エロゲ界隈では「妹が洗濯前のお兄ちゃんの服をこっそり手に入れて、その匂いでオナニーしてしまう」というシチュエーションがよく出てきます。
■エロゲの「お兄ちゃんの匂いで欲情してしまう妹」について科学的に考えてみた
http://d.hatena.ne.jp/efemeral/20100616/1276697682

あー、あるあるそういうシチュ! と思ったけどよく考えたら、匂いをかいで興奮くらいならしょっちゅうありますけど、オナニーまでするのってそこまで多くないような気がする……や、抜きゲー方面は全然やらないんで、そっちでは日常的出来事なのかもしれませんが。まあエロゲにおいては、興奮するのとオナニーするの間に差なんてあってないようなものなので(実際、エロゲではヒロインのオナニーなんて興奮や生々しさの”表象”でしかない)あまり変わりませんが。
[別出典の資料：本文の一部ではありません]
-- ==== Sys2Proof/Machine/Setup.lean ====
section
/-! DEFINITION. What every command ends with: the consequences it has put off, the end of the setup program (R195, R196), and
what units conclude from a changed mode, partner or configuration. -/

namespace Sys2Proof.Machine

/-! ### The end of the setup program -/

/-- The setup program has ended in the module (R196 conditions 3 and 4): step 11, or the stop. -/
def endSetup (c : Chip) (how : Nat) (exc : Nat × Nat) : Chip :=
  let c := onSys c fun s => { s with setupRun := false, setupEnd := how }
  match how with
  | 1 =>
    if !c.sys.setupCommitted then stopProve c 7 0
    else if !c.sys.staged.isEmpty then stopProve c 7 1
    else onSys c fun s => { s with step := 11 }
  | 2 => stopProve c 5 (exc.1 * 256) exc.2
  | _ => stopProve c 6 0

/-- A Vat's setup program that is over its time limit stops at its next call boundary (R195). -/
def setupStop (c : Chip) (v : Vat) : Chip :=
  let p := plane c v
  let x := ctxOf p 0 0
  let on := x.on && decide (x.task = .setup)
  if p.setupEnd ≠ 4 ∨ (on ∧ !x.atBnd) then c
  else onPlane (if on then endChain c v 0 0 else c) v fun p => { p with setupEnd := 3, setupExc := (0, 0) }

/-- How a Vat's run of the setup program ended. -/
def setupOf (c : Chip) (v : Vat) : Nat × (Nat × Nat) := let p := plane c v; (p.setupEnd, p.setupExc)

/-- The end of the setup program: judged once every SERVING Vat's run has ended. A Vat whose run ended otherwise than that
of the lowest-lettered Vat with which another agrees is declared sour for its engine E0 (R24, R148). -/
def setupCheck (c : Chip) : Chip :=
  if !c.sys.setupRun then c
  else
    let vs := servingVats c
    let c := vs.foldl setupStop c
    if vs.isEmpty || vs.any fun v => (plane c v).setupEnd = 0 ∨ (plane c v).setupEnd = 4 then c
    else
      let good := match vs.find? fun v => vs.any fun u => u ≠ v && setupOf c u = setupOf c v with
        | some v => v
        | none => vs.headD .a
      match vs.filter fun v => setupOf c v ≠ setupOf c good with
      | [] => endSetup c (setupOf c good).1 (setupOf c good).2
      | bad => bad.foldl (fun c v => todoSour c v 1 6 (some .setup) 0) c

/-! ### Rind's proof observation (R520, R523, R526) -/

/-- The response time that RINDPROOF allows, in µs: SFILT + 2 ms. -/
def proofLimit (c : Chip) : Nat := 1000 * (bits (rindPar c 0) 15 8 + 2)

/-- The unit that a safety input belongs to: the even input of its pair, or itself. -/
def proofUnit (c : Chip) (i : Nat) : Nat := if i < 8 && i % 2 = 1 && bit (rindPsi c (i - 1)) 28 then i - 1 else i

/-- The steps of R523 as Rind's new state moves them: STOPPED out of RUN or DECEL with a demand's input recorded and both TE outputs
read off, or LOCKED with cause SENSOR and its channel, begins those of a unit. -/
def proofState (c : Chip) (p : Proof) : Proof :=
  let r := c.rind
  let off := !teRead c 0 && !teRead c 1
  if p.lastState = r.state then p
  else
    let p' := { p with lastState := r.state }
    if r.state = 1 && (p.lastState = 2 || p.lastState = 3) && (r.cause = 1 || r.cause = 2) && r.input < 8 && off then
      { p' with unit := some (proofUnit c r.input), step := 1 }
    else if r.state = 4 && r.cause = 9 && (r.input = 8 || r.input = 9) then { p' with unit := some r.input, step := 1 }
    else if r.state = 3 then p'
    else { p' with unit := none, step := 0 }

/-- RINDPROOF observes Rind's status: the steps of the unit under way, the inputs that demand in RUN or in those steps, how long each
demand went unanswered in RUN, and each new state with its record. -/
def proofObserve (c : Chip) : Chip :=
  if c.tst.state ≠ 1 ∨ c.tst.testid ≠ 6 then c
  else
    let old := c.tst.proof
    let p := proofState c old
    let t := c.core.tick
    let dem := (rindDemands c).map (·.2)
    let counts (i : Nat) : Bool := c.rind.state = 2 || p.unit = some (proofUnit c i)
    let seen := (dem.filter counts).foldl (fun (m : BitVec 10) i => m ||| 1#10 <<< i) p.seen
    let seen := match p.unit with | some u => if 8 ≤ u then seen ||| 1#10 <<< u else seen | none => seen
    let late := p.waits.any fun w => decide (w.2 + proofLimit c < t)
    let waits := if c.rind.state = 2 then dem.map fun i => (i, ((p.waits.find? fun w => w.1 = i).map (·.2)).getD t) else []
    let c' := { c with tst := { c.tst with proof := { p with seen := seen, late := p.late || late, waits := waits } } }
    if old.lastState = c.rind.state then c' else deviceRecord c' 0x1A 0x02 (leAt (rindBytes c) 0 4)

/-- A test VATOUT sees its Vat SERVING again within 100 ms of OP 2 (R520). -/
def vatoutObserve (c : Chip) : Chip :=
  match c.tst.vatBack with
  | some t =>
    let v : Vat := if c.tst.target = 0 then .a else if c.tst.target = 1 then .b else .c
    if c.tst.state = 1 ∧ c.tst.testid = 2 ∧ serving c v ∧ c.core.tick ≤ t + 100000 then { c with tst := { c.tst with vatOk := true } } else c
  | none => c

/-- What RINDPROOF sees of a reset pulse, from the state before it: one refused with reason 1 while the unit's contact is open is a step
of R523, and so is the return to RUN, which ends the unit's steps once those before it have been confirmed. -/
def proofReset (before c : Chip) : Chip :=
  let p := before.tst.proof
  let put (q : Proof) : Chip := { c with tst := { c.tst with proof := q } }
  if before.tst.state ≠ 1 ∨ before.tst.testid ≠ 6 then c
  else match p.unit with
  | none => c
  | some u =>
    let open_ := (rindDemands before).any fun x => decide (proofUnit before x.2 = u)
    if c.rind.state = 2 then
      (if (if u < 8 then p.step = 2 else p.step = 1) then put { p with done := p.done ||| 1#10 <<< u } else c)
    else if before.rind.state = 1 && open_ && p.step = 1 then put { p with step := 2 }
    else c

/-- Whether the proof sequence has been seen whole: every enabled input seen demanding, every enabled input or pair and every enabled
channel taken through the steps of R523, and each demand answered in time. -/
def rindProved (c : Chip) : Bool :=
  let p := c.tst.proof
  !p.late && (List.range 8).all (fun i => !siEn c i || (p.seen.getLsbD i && p.done.getLsbD (proofUnit c i))) &&
    (List.range 2).all (fun n => !rsEn c n || p.done.getLsbD (8 + n)) && p.waits.all fun w => decide (c.core.tick ≤ w.2 + proofLimit c)

/-! ### Settling -/

/-- What each unit concludes from the mode, the partner, the gate and the configuration as they now are. -/
def unitChecks (c : Chip) : Chip :=
  vatoutObserve (proofObserve (updCheck (rindCheck (brgCheck (canCheck (mvbAdminCheck (alpDrive (alpCheck (fioCheck c)))))))))

/-- The consequences of a command that can move the mode, the gate or a unit. -/
def settleAll (c : Chip) : Chip :=
  let c := runTodos 8 c
  let c := runTodos 8 (setupCheck c)
  quietCheck (runTodos 8 (unitChecks c))

/-- The consequences of any other command: what units conclude is judged again only where it has put something off. -/
def settle (c : Chip) : Chip :=
  let c := setupCheck c
  match c.core.todo with
  | [] => quietCheck c
  | _ => settleAll c

end Sys2Proof.Machine
end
しかしこの結論部には少し反論しなければならないでしょう。

兄弟姉妹は似たような遺伝子の組み合わせになり、また同時に似たような体臭になります。そして女性に父親や兄弟の体臭を嗅がせる実験をすると、驚くほど強い拒否反応を示したとの事です。

であるからこそ、

どうやら科学的には「お兄ちゃん臭い、近づかないで」が正しい妹の反応であり(中略)
よって、「お兄ちゃんの匂いで欲情してしまう妹」とは、
・血が繋がっていない
・男性の匂いを嗅ぎ分ける機能に異常がある
のどちらかである。という事になります。

という結論なのでしょうが、しかしそれは科学至上主義的すぎるのではないでしょうか。というかむしろ、だからこそ凄いシチュなのではないでしょうか。 妹にとっておにいちゃんの匂いは臭いとか、拒否反応を起こすといっても、それは生死に関わる絶対克服不可能なものではないでしょう*1。科学的に「嫌い」「苦手」と判定されただけであり、たとえば納豆のにおいが嫌だとか、高い所が怖いとかと同じく、克服可能な障壁じゃないでしょうか。
よーするにですよ、この妹さんが現実に本来お兄ちゃんにかぐ匂いは、科学的には、臭い匂いの筈なんです。なのに臭くない。あるいは、臭さに関わらず興奮してしまう。「お兄ちゃんの匂い……はぅ〜」となってしまう。これは要するに、単純に、そんだけ好きだっていう話ではないでしょうか。本来なら○○の筈なのに、それを覆し××にしてしまうほど好きだ。恋は盲目、あばたもエクボというように、好きだからこそ幻想のカーテンがそこに作用する。そこに在るもの「以上のモノ」「以外のモノ」を見せてくれる幻想。精神分析だったらアガルマとか言うべきものでしょう。たとえば、「百年の恋も一気にさめる」という言葉がありますが、これは逆に、"それまでの恋が如何に幻想に支えられてきたか"ということの証左でもあるでしょう。本当はこんな簡単に醒める、醒めてしまうような恋なのに(恋とはそういうものなのに)、しかし「さめる要因」足る現実を隠し、「百年の恋」を構築するような幻想がそこにはある。
――つまりこれも同じです。本来は臭いけれど、それを覆い隠すほどの幻想が生まれている。それは、つまり、それだけ好きだってことではないでしょうか。

結論

ということで、この科学的見地を付け加えることにより、我われはむしろより興奮できる手段を手に入れたのではないでしょうか。臭いはずのお兄ちゃんの匂いに興奮する妹は、義妹だから科学的見地からの嫌悪感を感じない=臭くないのではなく、鼻が詰まってるから匂いが嗅げないのでもない、臭さを百年の恋のような幻想で塗りつぶしてしまえるほどにお兄ちゃんが好きだから、通常なら臭い匂いも(恋は盲目ならぬ盲嗅的に)臭くない。あるいは、オナニーできる心地よい臭さに幻想が還元してくれているのかもしれません。
―――恋は科学にもDNAにも負けるわけがないのでして、だからこそ、恋の勝利の実現が見れるこういうシチュにこそ、我われはより驚きと興奮を得られるのではないでしょうか。

*1:また近親相姦の禁止というのが、絶対道徳に備わる超越的な禁止項や人間本来に備わる超越論的な禁止項ではなく、如何に文化・社会により規定されてきたことであるかという面にも疑義を差し込める余地はあるでしょう。